Lightning safety tips - What to do and not do to survive

With the deaths of two people hit by lightning in the last week in Rocky Mountain National Park, many are asking -- how can I survive a lightning storm?

The National Weather Service has simple advice, "When the thunder rolls, get indoors."

That's because if you're close enough to hear thunder, you're close to get hit by lightning.

"Stop activities and seek shelter immediately in a substantial building or hard-top vehicle," the National Weather Service says.

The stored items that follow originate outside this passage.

-- ==== Sys2Proof/Laws/Ops.lean ====
section
/-! SUPPORT. What each shared operation can do, said once: the parts of the state it leaves alone,
and the block, engine and tables it leaves behind. -/

namespace Sys2Proof.Machine

/-! ## Engine writes and synchronisation -/

/-- A `CTRL` write leaves every effective value as it was (R33). -/
@[simp] theorem Engine.wrCtrl_ctrl (en : Engine) (f : CtrlField) (v : Bool) :
    (en.wrCtrl f v).ctrl = en.ctrl := rfl

@[simp] theorem Engine.wrCtrl_pending (en : Engine) (f : CtrlField) (v : Bool) :
    (en.wrCtrl f v).pending = en.pending.set f (some v) := rfl

@[simp] theorem Engine.wrCtrl_syncbusy (en : Engine) (f : CtrlField) (v : Bool) :
    (en.wrCtrl f v).syncbusy = en.syncbusy.set f true := rfl

@[simp] theorem Engine.wrCtrl_rxrdy (en : Engine) (f : CtrlField) (v : Bool) :
    (en.wrCtrl f v).rxrdy = en.rxrdy := rfl

@[simp] theorem Engine.wrCtrl_clk (en : Engine) (f : CtrlField) (v : Bool) :
    (en.wrCtrl f v).clk = en.clk := rfl

@[simp] theorem Engine.wrCtrl_fmt (en : Engine) (f : CtrlField) (v : Bool) :
    (en.wrCtrl f v).fmt = en.fmt := rfl

@[simp] theorem Engine.wrCtrl_data (en : Engine) (f : CtrlField) (v : Bool) :
    (en.wrCtrl f v).data = en.data := rfl

/-- An ok `SyncWait` of a field other than `SWRST`, written out (R46). -/
theorem Engine.syncOk_of_ne (en d : Engine) (f : CtrlField) (h : f ≠ .swrst) :
    en.syncOk f d =
      { en with
        ctrl := en.ctrl.set f ((en.pending.get f).getD (en.ctrl.get f))
        syncbusy := en.syncbusy.set f false
        pending := en.pending.set f none
        rxrdy := en.rxrdyAfterSync f d } := by
  cases f <;> first | rfl | exact absurd rfl h

/-- A timed-out `SyncWait` of a field other than `SWRST`, written out (R46). -/
theorem Engine.syncTimeout_of_ne (en d : Engine) (f : CtrlField) (h : f ≠ .swrst) :
    en.syncTimeout f d =
      { en with
        ctrl := en.ctrl.set f (d.ctrl.get f)
        syncbusy := en.syncbusy.set f (d.syncbusy.get f)
        pending := en.pending.set f none } := by
  cases f <;> first | rfl | exact absurd rfl h

@[simp] theorem Engine.syncOk_swrst (en d : Engine) : en.syncOk .swrst d = Engine.resetTo d := rfl

@[simp] theorem Engine.syncTimeout_swrst (en d : Engine) :
    en.syncTimeout .swrst d = { d with pending := CtrlFields.all none } := rfl

@[simp] theorem Engine.sync_ok (en d : Engine) (f : CtrlField) :
    en.sync f d .ok = en.syncOk f d := rfl

@[simp] theorem Engine.sync_timeout (en d : Engine) (f : CtrlField) :
    en.sync f d .timeout = en.syncTimeout f d := rfl

@[simp] theorem SyncOutcome.pick_ok {α : Type} (a b : α) : SyncOutcome.ok.pick a b = a := rfl

@[simp] theorem SyncOutcome.pick_timeout {α : Type} (a b : α) : SyncOutcome.timeout.pick a b = b :=
  rfl

@[simp] theorem CallOutcome.pick_ok {α : Type} (a b : α) : CallOutcome.ok.pick a b = a := rfl

@[simp] theorem CallOutcome.pick_fail {α : Type} (a b : α) : CallOutcome.fail.pick a b = b := rfl

/-- A `SyncWait` never sets a ready flag, but for a `SWRST` timeout (R37, R46). -/
theorem Engine.rxrdy_syncOk_le (en d : Engine) (f : CtrlField) (m : UnitIx)
    (h : (en.syncOk f d).rxrdy.get m = true) : en.rxrdy.get m = true := by
  cases f with
  | swrst => cases m <;> simp [Engine.resetTo, Pair.get] at h
  | enable => exact h
  | cken c => exact h
  | seren n =>
    rw [Engine.syncOk_of_ne _ _ _ (by simp)] at h
    simp only [Engine.rxrdyAfterSync] at h
    split at h
    · rw [Pair.get_set] at h
      split at h
      · next hm => subst hm; simp_all
      · exact h
    · exact h
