/-! ## Port accesses (95_test_vectors.md 2.9) -/

theorem test_port_reserved_read : faultOf (step (hostDoes block0 (.rd 0 32 0x24))) = some .portReserved := by
  decide
theorem test_port_byte_load : faultOf (step (hostDoes block0 (.rd 0 8 0x10))) = some .portAccess := by
  decide
theorem test_port_write_while_busy :
    faultOf (step (hostDoes { idle0 with seq := some (.read .rd1) } (.wr 0 32 0x04 1))) =
      some .concurrent := by decide
theorem test_port_status_while_busy :
    part (step (hostDoes { idle0 with seq := some (.read .rd1) } (.rd 0 32 0x10)))
      (fun t => t.received) = some [0x00000103] := by decide
theorem test_host_memory_word :
    part (step { hostDoes block0 (.mrd 0x20000000) with
        buf := [(0x20000000, 0x44), (0x20000001, 0x33), (0x20000002, 0x22), (0x20000003, 0x11)] })
      (fun t => t.received) = some [0x11223344] := by decide

/-- R59, `LE`: byte `addr + 1` of `0x11223344` is `w[15:8]`. -/
theorem test_host_byte_le :
    part (step (State.memWrite (hostDoes block0 (.loadByte 0x20000001)) 0x20000000 0x11223344))
      (fun t => t.received) = some [0x33] := by decide
/-- R59, `BE`: bytes `addr + 1` and `addr + 2` are `w[23:16]` and `w[15:8]`. -/
theorem test_host_half_be :
    part (step (State.memWrite
        { hostDoes block0 (.loadHalf 0x20000001) with params := { Params.p0 with hostEndian := .be } }
        0x20000000 0x11223344))
      (fun t => t.received) = some [0x2233] := by decide
/-- R59, `LE`: a halfword's low byte lies lower. -/
theorem test_host_half_store :
    part (step (hostDoes block0 (.storeHalf 0x20000FFE 0xABCD))) (fun t => t.buf) =
      some [(0x20000FFE, 0xCD), (0x20000FFF, 0xAB)] := by decide
theorem test_host_byte_past_the_end :
    faultOf (step (hostDoes block0 (.storeByte 0x20001000 1))) = some .hostMemory := by decide

/-! ## The assembler (R85 to R89) -/

theorem test_parse_configure :
    parseLine "CONFIGURE 16000, mono ; rate".toList = some (.configure 16000 false) := by decide
theorem test_parse_read_buf_null : parseLine "READ_BUF null, -1".toList = some (.readBuf 0 (-1)) := by
  decide
/-- R87's own example. -/
theorem test_parse_rd_name : parseLine "rd STATUS -> x".toList = some (.rd 0x10) := by decide
/-- R85: a comment starts at the `;`, also where P3 writes a second primitive behind it (log entry 28). -/
theorem test_parse_comment : parseLine "WR 0x00, 0x00000007 ; WAIT".toList = some (.wr 0 7) := by decide
/-- A tab separates as a space does (log entry 28). -/
theorem test_parse_tab : parseLine "\tWR\t0x04, 5".toList = some (.wr 4 5) := by decide
/-- 95_test_vectors.md, program P1. -/
theorem test_parse_rd_offset : parseLine "RD 0x20 -> f ; f".toList = some (.rd 0x20) := by decide
theorem test_expand_configure :
    Line.expand 0 (.configure 16000 true) =
      [.wr 0 32 0x04 0x00003E80, .wr 0 32 0x00 0x00000103, .wait 0] := by decide
theorem test_expand_read_buf :
    Line.expand 0 (.readBuf 0x20000000 (-1)) =
      [.wr 0 32 0x0C 0x20000000, .wr 0 32 0x08 0xFFFFFFFF, .wr 0 32 0x00 0x00000005, .wait 0] := by
  decide
theorem test_assembly_error : assemble 0 [.begin, .configure (-1) false] = none := by decide

/-! ## Witnesses: for every statement with hypotheses, states and operands that meet them -/

/-- The host's hypotheses of a port access. -/
theorem hostDoes_meets (b : Block) (op : HostOp) :
    (hostDoes b op).turn = .host ∧ (hostDoes b op).program = op :: [] ∧
      (hostDoes b op).block? 0 = some b := ⟨rfl, rfl, rfl⟩

theorem witness_DecodeExactlyTheSevenWords :
    reservedField 0x80000001 ≠ 0 ∧
      (stereoField 0x00000101 = true ∧ opcodeField 0x00000101 ≠ 0x03) := by decide

theorem witness_CommandWriteStartsCommand :
    ((hostDoes idle0 (.wr 0 32 0x00 0x00000103)).turn = .host ∧
      (hostDoes idle0 (.wr 0 32 0x00 0x00000103)).program = .wr 0 32 0x00 0x00000103 :: [] ∧
      (hostDoes idle0 (.wr 0 32 0x00 0x00000103)).block? 0 = some idle0 ∧ idle0.seq = none ∧
      decode 0x00000103 = .ok (.configure true)) ∧
    ((hostDoes { idle0 with seq := some (.read .rd1) } (.wr 0 32 0x00 1)).block? 0 =
        some { idle0 with seq := some (.read .rd1) } ∧
      ({ idle0 with seq := some (.read .rd1) } : Block).seq ≠ none) ∧
    decode 1 = .ok .begin ∧ decode 2 = .ok .end_ ∧ decode 4 = .ok .read ∧ decode 5 = .ok .readBuf ∧
    decode 6 = .ok .getSerIndex ∧ decode 7 = .error .unassignedOpcode :=
  ⟨⟨rfl, rfl, rfl, rfl, by decide⟩, ⟨rfl, by simp⟩, by decide, by decide, by decide, by decide,
    by decide, by decide⟩
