-- ==== Sys2Proof/Machine/Control.lean ====
section
/-! DEFINITION. The control family: NOP (40_control). -/

namespace Sys2Proof.Machine

/-- NOP: the prologue and nothing else (40_control R112). -/
def execNop (s : State) : Result := command 0 .next s

end Sys2Proof.Machine
end

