/-! ### hostTakes -/

@[simp] theorem hostTakes_state (v : Word) : (hostTakes v s).state = s.state := rfl
@[simp] theorem hostTakes_err (v : Word) : (hostTakes v s).err = s.err := rfl
@[simp] theorem hostTakes_cfgok (v : Word) : (hostTakes v s).cfgok = s.cfgok := rfl
@[simp] theorem hostTakes_rej (v : Word) : (hostTakes v s).rej = s.rej := rfl
@[simp] theorem hostTakes_cvalid (v : Word) : (hostTakes v s).cvalid = s.cvalid := rfl
@[simp] theorem hostTakes_policy (v : Word) : (hostTakes v s).policy = s.policy := rfl
@[simp] theorem hostTakes_lastop (v : Word) : (hostTakes v s).lastop = s.lastop := rfl
@[simp] theorem hostTakes_grid (v : Word) : (hostTakes v s).grid = s.grid := rfl
@[simp] theorem hostTakes_msglen (v : Word) : (hostTakes v s).msglen = s.msglen := rfl
@[simp] theorem hostTakes_msgaddr (v : Word) : (hostTakes v s).msgaddr = s.msgaddr := rfl
@[simp] theorem hostTakes_mod (v : Word) : (hostTakes v s).mod = s.mod := rfl
@[simp] theorem hostTakes_mult (v : Word) : (hostTakes v s).mult = s.mult := rfl
@[simp] theorem hostTakes_inc (v : Word) : (hostTakes v s).inc = s.inc := rfl
@[simp] theorem hostTakes_seed (v : Word) : (hostTakes v s).seed = s.seed := rfl
@[simp] theorem hostTakes_lcgs (v : Word) : (hostTakes v s).lcgs = s.lcgs := rfl
@[simp] theorem hostTakes_count (v : Word) : (hostTakes v s).count = s.count := rfl
@[simp] theorem hostTakes_lastidx (v : Word) : (hostTakes v s).lastidx = s.lastidx := rfl
@[simp] theorem hostTakes_coord (v : Word) : (hostTakes v s).coord = s.coord := rfl
@[simp] theorem hostTakes_reslen (v : Word) : (hostTakes v s).reslen = s.reslen := rfl
@[simp] theorem hostTakes_bitcnt (v : Word) : (hostTakes v s).bitcnt = s.bitcnt := rfl
@[simp] theorem hostTakes_sr (v : Word) : (hostTakes v s).sr = s.sr := rfl
@[simp] theorem hostTakes_wl (v : Word) : (hostTakes v s).wl = s.wl := rfl
@[simp] theorem hostTakes_hl (v : Word) : (hostTakes v s).hl = s.hl := rfl
@[simp] theorem hostTakes_opk (v : Word) : (hostTakes v s).opk = s.opk := rfl
@[simp] theorem hostTakes_msgbuf (v : Word) : (hostTakes v s).msgbuf = s.msgbuf := rfl
@[simp] theorem hostTakes_image (v : Word) : (hostTakes v s).image = s.image := rfl
@[simp] theorem hostTakes_host (v : Word) : (hostTakes v s).host = { s.host with lastRead := v } := rfl
@[simp] theorem hostTakes_agenda (v : Word) : (hostTakes v s).agenda = s.agenda := rfl
@[simp] theorem hostTakes_cfg (v : Word) : (hostTakes v s).cfg = s.cfg := rfl
@[simp] theorem hostTakes_fresh (v : Word) : (hostTakes v s).fresh = s.fresh := rfl
@[simp] theorem hostTakes_bufEpoch (v : Word) : (hostTakes v s).bufEpoch = s.bufEpoch := rfl
@[simp] theorem hostTakes_raced (v : Word) : (hostTakes v s).raced = s.raced := rfl
@[simp] theorem hostTakes_tainted (v : Word) : (hostTakes v s).tainted = s.tainted := rfl
@[simp] theorem hostTakes_gridMatches (v : Word) : (hostTakes v s).gridMatches = s.gridMatches := rfl

end Sys2Proof.Laws
end

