/-- The first `l` channels of the pixel carry the next `l` bits. -/
theorem receive_channelBits {s : State} {k l : ℕ} (hk : k < s.mod.toNat) (hl : l ≤ 3) :
    receive ((channelBits (s.image.pixel (advance^[k] s).lcgs.toNat) [0, 1, 2]).take l) (received s (k + 1) (3 * k)) =
      received s (k + 1) (3 * k + l) := by
  rw [received_add, ← pixel_extractBits hk, List.take_take, min_eq_left hl]

section
variable {s : State} (h : ExtractStart s)
include h

theorem ExtractStart.mod_pos : 1 ≤ s.mod.toNat := by
  obtain ⟨hc, -⟩ := h.inv.traversing h.state
  obtain ⟨-, hm, -⟩ := h.inv.configured hc
  exact hm

theorem ExtractStart.bitcnt : s.bitcnt = 0 := by
  obtain ⟨-, -, -, hbits⟩ := h.inv.traversing h.state
  rw [h.count] at hbits
  exact BitVec.eq_of_toNat_eq hbits

theorem ExtractStart.err : s.err = .none := h.inv.err.1 (.inr (.inl h.state))

/-! What is left after `k` emissions and `n` bits: the emissions' registers, the deserializer's, and the buffer. -/

theorem received_eq (k n : ℕ) : ∃ b m, received s k n =
    { s with
      lastidx := (advance^[k] s).lastidx, coord := (advance^[k] s).coord, lcgs := (advance^[k] s).lcgs,
      count := (advance^[k] s).count, cvalid := (advance^[k] s).cvalid, bitcnt := b,
      sr := (appendBits ((extractBits s).take n) s).sr, msgbuf := m } := by
  obtain ⟨m, hm⟩ := receive_eq ((extractBits s).take n) (advance^[k] s)
  have hsr := sr_appendBits_congr ((extractBits s).take n) ((iterate_advance_sr k s).trans h.sr) h.sr
  obtain ⟨i, x, v, c, f, hk⟩ := iterate_advance_eq k s
  refine ⟨(appendBits ((extractBits s).take n) (advance^[k] s)).bitcnt, m, ?_⟩
  rw [received, hm, hsr, hk]

theorem toNat_bitcnt_received (k : ℕ) {n : ℕ} (hn : n ≤ 3 * s.mod.toNat) : (received s k n).bitcnt.toNat = n := by
  obtain ⟨hlen, hlt⟩ := length_take_extractBits hn
  rw [received, receive_bitcnt, toNat_bitcnt_appendBits ((iterate_advance_bitcnt k s).trans h.bitcnt) (hlen.trans_lt hlt),
    hlen]

theorem toNat_count_received {k : ℕ} (n : ℕ) (hk : k ≤ s.mod.toNat) : (received s k n).count.toNat = k := by
  obtain ⟨b, m, hr⟩ := received_eq h k n
  rw [hr]
  exact toNat_count_iterate_advance h.count (hk.trans_lt s.mod.isLt)

theorem bufByte_received (k : ℕ) {n : ℕ} (hn : n ≤ 3 * s.mod.toNat) (a : ℕ) :
    bufByte (received s k n) a =
      if a < n / 8 ∧ a < s.cfg.msgbufBytes then regrouped (extractBits s) a else bufByte s a := by
  obtain ⟨hlen, hlt⟩ := length_take_extractBits hn
  rw [received, bufByte_receive ((iterate_advance_sr k s).trans h.sr) ((iterate_advance_bitcnt k s).trans h.bitcnt)
    (hlen.trans_lt hlt), hlen]
  obtain ⟨i, x, v, c, f, hk⟩ := iterate_advance_eq k s
  rw [hk]
  exact ite_congr rfl (fun ha => regrouped_take (by omega)) fun _ => rfl

theorem sentinelFound_received (k : ℕ) {n : ℕ} (hn : n ≤ 3 * s.mod.toNat) :
    sentinelFound (received s k n) = true ↔ 16 ≤ n ∧ occursAt (extractBits s) (n - 16) = true := by
  obtain ⟨hlen, hlt⟩ := length_take_extractBits hn
  rw [received, sentinelFound_receive ((iterate_advance_sr k s).trans h.sr) ((iterate_advance_bitcnt k s).trans h.bitcnt)
    (hlen.trans_lt hlt), hlen]
  exact and_congr_right fun h16 => by rw [occursAt_take (by omega)]

theorem sentinelFound_received_false (k : ℕ) {n : ℕ} (hn : n ≤ 3 * s.mod.toNat)
    (hno : 16 ≤ n → occursAt (extractBits s) (n - 16) = false) : sentinelFound (received s k n) = false := by
  by_contra hfound
  obtain ⟨h16, hocc⟩ := (sentinelFound_received h k hn).1 (Bool.eq_true_of_not_eq_false hfound)
  simp [hno h16] at hocc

However, we all know that isn't always possible.

So now what?

The National Weather Service has a lot of "nevers":

  • Never lie flat on the ground
  • Never shelter under an isolated tree (A tree is tall and if it gets hit, the electricity will fan out below it)
  • Never use a cliff or rocky overhang for shelter
  • Stay away from objects that conduct electricity (barbed wire fences, power lines, windmills, etc.)

So what do you do?

  • Immediately get off elevated areas such as hills, mountain ridges or peaks
  • Immediately get out and away from ponds, lakes and other bodies of water
  • Get rid of any metal on your body -- cell phone, keys, etc...
  • Become a ball. Crouch down, feet together, head as low as possible. The idea is to make yourself as small as possible.

Think it can't happen to you? In Colorado, we had 7,500 lightning strikes between noon and 5 p.m. on Monday. Colorado ranks 2nd or 3rd each year in the number of deadly lightning strikes.